::: Records for the task :::

@[simp] theorem State.stage_homes (s : State) (g : Nat) (iss : Issuer) (a : Action) : (s.stage g iss a).2.homes = s.homes := by
  unfold State.stage
  simp only
  (repeat' split) <;> simp [State.noteStreamFull, State.setStr]

@[simp] theorem State.stageAll_homes (s : State) (g : Nat) (acts : List Action) : (s.stageAll g acts).1.homes = s.homes := by
  unfold State.stageAll
  refine foldl_keeps (fun r : State × Bool => r.1.homes) (fun r a => ?_) _ _
  split <;> simp

@[simp] theorem State.applyAction_homes (iss : Issuer) (s : State) (ad : Action × List Byte) : (s.applyAction iss ad).homes = s.homes := by
  have hunclaim : (s.unclaim ad.1).homes = s.homes := by
    unfold State.unclaim
    split <;> simp
  unfold State.applyAction
  simp only
  split <;> simp [State.spendClaim, hunclaim]

@[simp] theorem State.sealGroup_homes (s : State) (g : Nat) (bound : List Byte) (jflags : Nat) (extra : List StoreUpd) :
    (s.sealGroup g bound jflags extra).homes = s.homes := by
  have hfold (l : List (Action × List Byte)) : (l.foldl (State.applyAction (s.grp g).issuer) s).homes = s.homes :=
    foldl_homes _ (fun s p => s.applyAction_homes _ p) l s
  simp only [State.sealGroup]
  simp [hfold]

theorem State.valGroup_homes {s u : State} {g : Nat} (h : s.valGroup = some (g, u)) : u.homes = s.homes := by
  have hopen : (s.openGroup 7 false).2.2.homes = s.homes := by
    unfold State.openGroup
    simp only
    (repeat' split) <;> simp
  unfold State.valGroup at h
  split at h
  · cases h
    rfl
  · split at h
    · next he =>
      cases h
      simpa [he] using hopen
    · cases h

/-! ### A record through the stages -/

@[simp] theorem State.setRec_homes (s : State) (n : Nat) (v : Option VRec) : (s.setRec n v).homes = s.homes := by simp [State.setRec]
@[simp] theorem State.noteFull_homes (s : State) : s.noteFull.homes = s.homes := by simp [State.noteFull]
@[simp] theorem State.takePlace_homes (s : State) (n : Nat) (v : VRec) : (s.takePlace n v).homes = s.homes := by simp [State.takePlace]
@[simp] theorem State.leavePlace_homes (s : State) (n : Nat) : (s.leavePlace n).homes = s.homes := by simp [State.leavePlace]

@[simp] theorem State.countVerdict_homes (s : State) (v : Nat) : (s.countVerdict v).homes = s.homes := by
  unfold State.countVerdict
  split <;> simp

@[simp] theorem State.phaseEvents_homes (s : State) (n : Nat) : (s.phaseEvents n).homes = s.homes := by
  unfold State.phaseEvents
  (repeat' split) <;> simp

@[simp] theorem State.sealFull_homes (s : State) : s.sealFull.homes = s.homes := by
  have hseal : s.sealVal.homes = s.homes := by
    unfold State.sealVal
    split <;> simp
  simp [State.sealFull, hseal]

@[simp] theorem State.stageEntry_homes (s : State) (g : Nat) (e : List Byte) : (s.stageEntry g e).1.homes = s.homes := by
  unfold State.stageEntry
  simp only
  split <;> simp

@[simp] theorem State.stageHeld_homes (n : Nat) (s : State) (g : Nat) : (s.stageHeld n g).homes = s.homes := by
  induction n generalizing s with
  | zero => rfl
  | succ n ih =>
    unfold State.stageHeld
    split
    · rfl
    · simp only
      split <;> simp [ih]

@[simp] theorem State.rejectRec_homes (s : State) (n : Nat) (v : VRec) (verdict : Nat) : (s.rejectRec n v verdict).homes = s.homes := by
  have hevidence (u : State) : (u.stageEvidence n v verdict).homes = u.homes := by
    unfold State.stageEvidence
    split <;> simp
  simp [State.rejectRec, hevidence]

@[simp] theorem State.duplicateRec_homes (s : State) (n : Nat) (v : VRec) : (s.duplicateRec n v).homes = s.homes := by
  simp [State.duplicateRec]

@[simp] theorem State.storeRec_homes (s : State) (n : Nat) (v : VRec) (slot : Nat) : (s.storeRec n v slot).homes = s.homes := by
  unfold State.storeRec
  simp only
  split
  · simp
  · split
    · simp [State.noteNoGroup]
    · next g s0 hv =>
      have h0 : s0.homes = s.homes := State.valGroup_homes hv
      (split <;> split) <;> simp [h0]

@[simp] theorem State.resumeRec_homes (s : State) (n : Nat) : (s.resumeRec n).homes = s.homes := by
  unfold State.resumeRec
  (repeat' split) <;> simp

@[simp] theorem State.enterRec_homes (s : State) (v : VRec) (line : LineRead) : (s.enterRec v line).homes = s.homes := by
  unfold State.enterRec
  simp only
  (repeat' split) <;> simp

/-! ### Segments -/

@[simp] theorem State.putReasm_homes (s : State) (x : Reasm) : (s.putReasm x).homes = s.homes := by simp [State.putReasm]

@[simp] theorem State.dropReasm_homes (s : State) (c a : Nat) : (s.dropReasm c a).homes = s.homes := by
  unfold State.dropReasm
  split <;> simp

@[simp] theorem State.segmentIn_homes (s : State) (x : Reasm) (data : List Byte) (t : Stamp) : (s.segmentIn x data t).homes = s.homes := by
  unfold State.segmentIn
  simp only
  (repeat' split) <;> simp

/-- A segment leaves every endpoint and the radio ports as they are. -/
@[simp] theorem State.segment_homes (s : State) (c a off total : Nat) (data : List Byte) (t : Stamp) :
    (s.segment c a off total data t).homes = s.homes := by
  unfold State.segment
  simp only
  split
  · split <;> simp
  · split
    · rfl
    · split
      · simp [State.noteReasm]
      · split
        · simp
        · next e u hu => simp [State.txnFor_homes hu]

end Sys2Proof.Machine

/-! ## 05_plc_cell_protocol.md: radio endpoints that join and speak -/

namespace Sys2Proof.Machine

/-! ### Endpoints and ports after a write -/

theorem State.node_setNode (s : State) (c a b : Nat) (n : Option Node) : (s.setNode c a n).node c b = if b = a then n else s.node c b := by
  rw [State.node, State.setNode, State.cell_setCell_same, smGet_put]
  rfl

@[simp] theorem State.node_setNode_same (s : State) (c a : Nat) (n : Option Node) : (s.setNode c a n).node c a = n := by
  rw [State.node_setNode, if_pos rfl]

:::

[Task] Across all the records above, find each line with "phaseEvents" in it and copy it.

[Task output]
@[simp] theorem State.phaseEvents_homes (s : State) (n : Nat) : (s.phaseEvents n).homes = s.homes := by
  unfold State.phaseEvents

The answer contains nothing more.